Una posizione, però, che già all’epoca aveva fatto discutere molto in un Paese che del pluralismo religioso ha fatto il proprio fiore all’occhiello, e che più di altri vi presta attenzione e porta avanti un lavoro immenso per difendere la propria posizione e visione di un «Islam moderato». Il Consiglio degli Ulema dunque, cerca di tracciare una linea chiara su un tema di grande attualità, politicamente e socialmente scomodo e che in futuro si potrebbe presentare come una trappola micidiale perché nel Paese si sono rivelati, senza più filtri, abitanti passati dal sunnismo allo sciismo (si sono aperti solo lo scorso anno i primi centri sciiti) così come al cristianesimo o, addirittura, all’ateismo. Voci che nell’ultimo periodo sono uscite dalla clandestinità sfidando l’ipocrisia di chi li conosce, ma non li vuole riconoscere.
Con la questione “apostasia”, il consiglio degli Ulema affronta un punto da sempre pressoché intoccabile nel dibattuto interno all’Islam, ma difficile da controbattere ufficialmente nella sua interpretazione. Eppure nel Corano non si parla direttamente di apostasia, si rimproverano più volte coloro che rinnegano l’Islam, ma non si prevede per loro alcun castigo terrestre per altrui mano.
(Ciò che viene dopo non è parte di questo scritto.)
/-- Write an entry of a core's region table: not while the core holds a work item (R337). -/
def writeRegion (c i : Nat) (f : Region → Region) (s : State) : State :=
  if (getCore s c).item.isSome then s else onCore c (fun k => { k with regions := tblMod {} k.regions i f }) s

/-- Write a register: reserved bits keep reading zero (R318, R335). -/
def coreRegWrite (v : BitVec 64) (s : State) : CoreReg → State
  | .channel c w =>
    if w = 0 then startChannel c v s else if w = 1 ∧ v.getLsbD 32 then stopChannel c s else s
  | .mode c => if v.getLsbD 0 && !(structAllowed s) then s else onCore c (fun k => { k with structEn := v.getLsbD 0 }) s
  | .base c i => writeRegion c i (fun r => { r with base := v &&& 0xFFFFFFFFFFFFF7FF }) s
  | .limit c i => writeRegion c i (fun r => { r with limit := v &&& 0xFFFFFFFFFFFFF000 }) s

/-- A core's gate is open: it is present, not isolated, and HOLD has not closed it (R350; 16, R666). -/
def coreOpen (s : State) (c : Nat) : Bool :=
  decide (c = 128) ||
  (hostActive s && s.present.cores.getLsbD c && s.present.groves.getLsbD (c / 8) && !(getCore s c).isolated)

/-- The unit that holds a register answers: its page is not marked failed, its gate is open, and a channel is in use
(R350; 16, R666, R668). -/
def regAnswers (s : State) (a : Nat) (r : CoreReg) : Bool :=
  !(pageFailed s a) &&
  (match r with
   | .channel c _ => hostActive s && s.present.channels.getLsbD c
   | .mode c => coreOpen s c
   | .base c _ => coreOpen s c
   | .limit c _ => coreOpen s c)

/-- Put `n` bytes of a value into a word at byte `o`. -/
def mergeWord (old : BitVec 64) (o : Nat) (data : Bytes) : BitVec 64 :=
  BitVec.ofNat 64 (leNat (overlay (natLe 8 old.toNat) o data))

/-- A device-region load of a core: the value, or an error answer. -/
def deviceLoad (c : Fin 129) (a n : Nat) (s : State) : DevResult × State :=
  if regBase ≤ a ∧ a < regEnd then
    match coreTag s c.val a with
    | some _ => (.violation a, s)
    | none =>
      match coreRegAt a with
      | some r => if regAnswers s a r then (.ok (slice (natLe 8 (coreRegRead s r).toNat) (a % 8) n), s) else (.noAnswer a, s)
      | none => (if pageFailed s a then .noAnswer a else .noMemory a, s)
  else devRead (coreTag s c.val a) false a n s

/-- Who writes a register: the Harbourmaster the cores' blocks, every core's runtime the channels (R318, R494). -/
def writesReg (c : Fin 129) : CoreReg → Bool
  | .channel _ _ => true
  | _ => decide (c.val = 128)

/-- A device-region store of a core. The Harbourmaster alone writes core registers, at runtime level (R318, R337). -/
def deviceStore (c : Fin 129) (a : Nat) (data : Bytes) (s : State) : DevResult × State :=
  if regBase ≤ a ∧ a < regEnd then
    match coreTag s c.val a with
    | some _ => (.violation a, s)
    | none =>
      match coreRegAt a with
      | some r =>
        if !(regAnswers s a r) then (.noAnswer a, s)
        else if writesReg c r ∧ (getCore s c.val).level = 2 then
          (.ok [], coreRegWrite (mergeWord (coreRegRead s r) (a % 8) data) s r)
        else (.noMemory a, s)
      | none => (if pageFailed s a then .noAnswer a else .noMemory a, s)
  else devWriteBy (some c.val) (coreTag s c.val a) false a data s

/-! ## Loads and stores -/

/-- Why an access does not complete: an exception, or an ownership violation (R354). -/
inductive AccessFault where
  | cause (n : Nat)
  | violation (addr : Nat)
  deriving DecidableEq, Repr
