/-- A snapshot of a directory from its bytes (R78): the head first, then CHECK, then R77, then TOTAL_ROWS. -/
def parseDirectory (addr : Nat) (head body : Bytes) : Except FaultAt Directory :=
  if !(dirHeadOk addr head) then .error (DataError.directory.code, allOnes)
  else if (crc32c body).toNat ≠ field head 0x0C 4 then .error (DataError.directory.code, allOnes)
  else match dirEntries (field head 4 4) 0 0 body with
  | .error e => .error e
  | .ok es =>
    if (es.map (·.rowCount)).sum ≠ field head 0x10 8 then .error (DataError.directory.code, allOnes)
    else .ok { addr := addr, type := field head 1 1, scale := field head 2 1, entries := es,
               totalRows := field head 0x10 8 }

/-- The entry of a directory that holds a row, with its index. -/
def Directory.entryOf (d : Directory) (row : Nat) : Option (Nat × DirEntry) :=
  let k := d.entries.findIdx (fun e => decide (e.firstRow ≤ row) && decide (row < e.firstRow + e.rowCount))
  (d.entries[k]?).map (fun e => (k, e))

/-- Value `i` of a decoded block. -/
def cellAt (vs : List Value) (i : Nat) : Value := vs.getD i .null

end Sys2Proof.Machine
end

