/-- Step 6 of R174: each edge, then the rules of R158 in their order. -/
def graphTests (b : Bytes) (h : ImageHead) (stages : List Stage) : List (Bool × Nat) :=
  let edges := edgesOf b h
  let ns := numbered stages
  let emits := ns.filterMap (fun e => (emitSet e.2).map (fun r => (e.1, r)))
  (List.range h.edgeCount).map (fun i => (edgeValid b h i, h.edgePos i)) ++
  ns.map (fun e => ((List.range e.2.inPorts).all (fun p => decide ((feeders b h e.1 p).length = 1)), h.stagePos e.1)) ++
  ns.map (fun e => ((List.range e.2.outPorts).all (fun p =>
    let n := (edges.filter (fun x => decide (x.src = e.1) && decide (x.port = p))).length
    decide (1 ≤ n) && decide (n ≤ 4)), h.stagePos e.1)) ++
  [(decide (1 ≤ emits.length) && decide (emits.length ≤ 4), h.stageAt)] ++
  emits.map (fun e => (emits.all (fun x => decide (x.2 ≠ e.2) || decide (e.1 ≤ x.1)), h.stagePos e.1)) ++
  ns.map (fun e => (probePaired stages edges e.1 e.2, h.stagePos e.1)) ++
  ns.map (fun e => (mergeFed stages edges e.1 e.2, h.stagePos e.1))

/-- All checks of R174 on the image's bytes, LENGTH of the entry and the installed runtime version. -/
def checkImage (b : Bytes) (length runtime : Nat) : Except FaultAt Image := do
  let h ← checkHead b length
  demand imageCheck [(decide ((crc32c (overlay (b.take h.length) 8 [0, 0, 0, 0])).toNat = field b 8 4), 0)]
  demand imageRuntime [(decide (h.runtimeMin ≤ runtime), runtime)]
  let (ps, autos) ← checkConsts b h
  let stages ← (List.range h.stageCount).mapM (checkStage b h autos)
  demand imageGraph (graphTests b h stages)
  pure { length := h.length, stages := stages, edges := edgesOf b h, autos := autos, params := ps,
         constAt := h.constAt, constLength := h.constLength, codeAt := h.codeAt, codeLength := h.codeLength,
         runtimeMin := h.runtimeMin, imageId := h.imageId }

end Sys2Proof.Machine
end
Certo, Dio promette un grande castigo a chi abbandona la religione, ma un castigo – come nelle altre religioni peraltro – che avverrebbe nell’aldilà e non certamente in Arabia Saudita e per mano di un boia, come vuole l’Islam più oscurantista che trova appoggio in certe interpretazioni della Sunna.
Il nodo infatti è contenuto in un famoso hadith che sentenzia «chi cambia religione uccidetelo». Quanto basta per far giungere la condanna di morte agli apostati sino ai nostri giorni. Non più per gli Ulema del Marocco, che argomentano così la loro nuova fatwa: «La comprensione più accurata, e la più coerente con la legislazione islamica e la Sunna del Profeta, è che l’uccisione dell’apostata significava l’uccisione del traditore del gruppo, l’equivalente di tradimento nel diritto internazionale, gli apostati in quell’epoca rappresentavano i nemici della Umma proprio perché potevano rivelare segreti agli avversari». Insomma, un contesto bellico e ragioni più politiche che religiose alla base della ferma condanna per apostasia.
Tutti riferimenti che, ancora di più, fanno emergere questa fatwa come un passo inedito e sono incoraggianti perché contestualizzano storicamente un fatto, rivalutandolo nel nostro presente. Se l’Islam ortodosso, in tutti gli angoli del mondo, procedesse nell’analisi e nell’interpretazione su questa linea, si farebbero molti passi in avanti di cui i musulmani hanno urgente bisogno, oggi più che mai.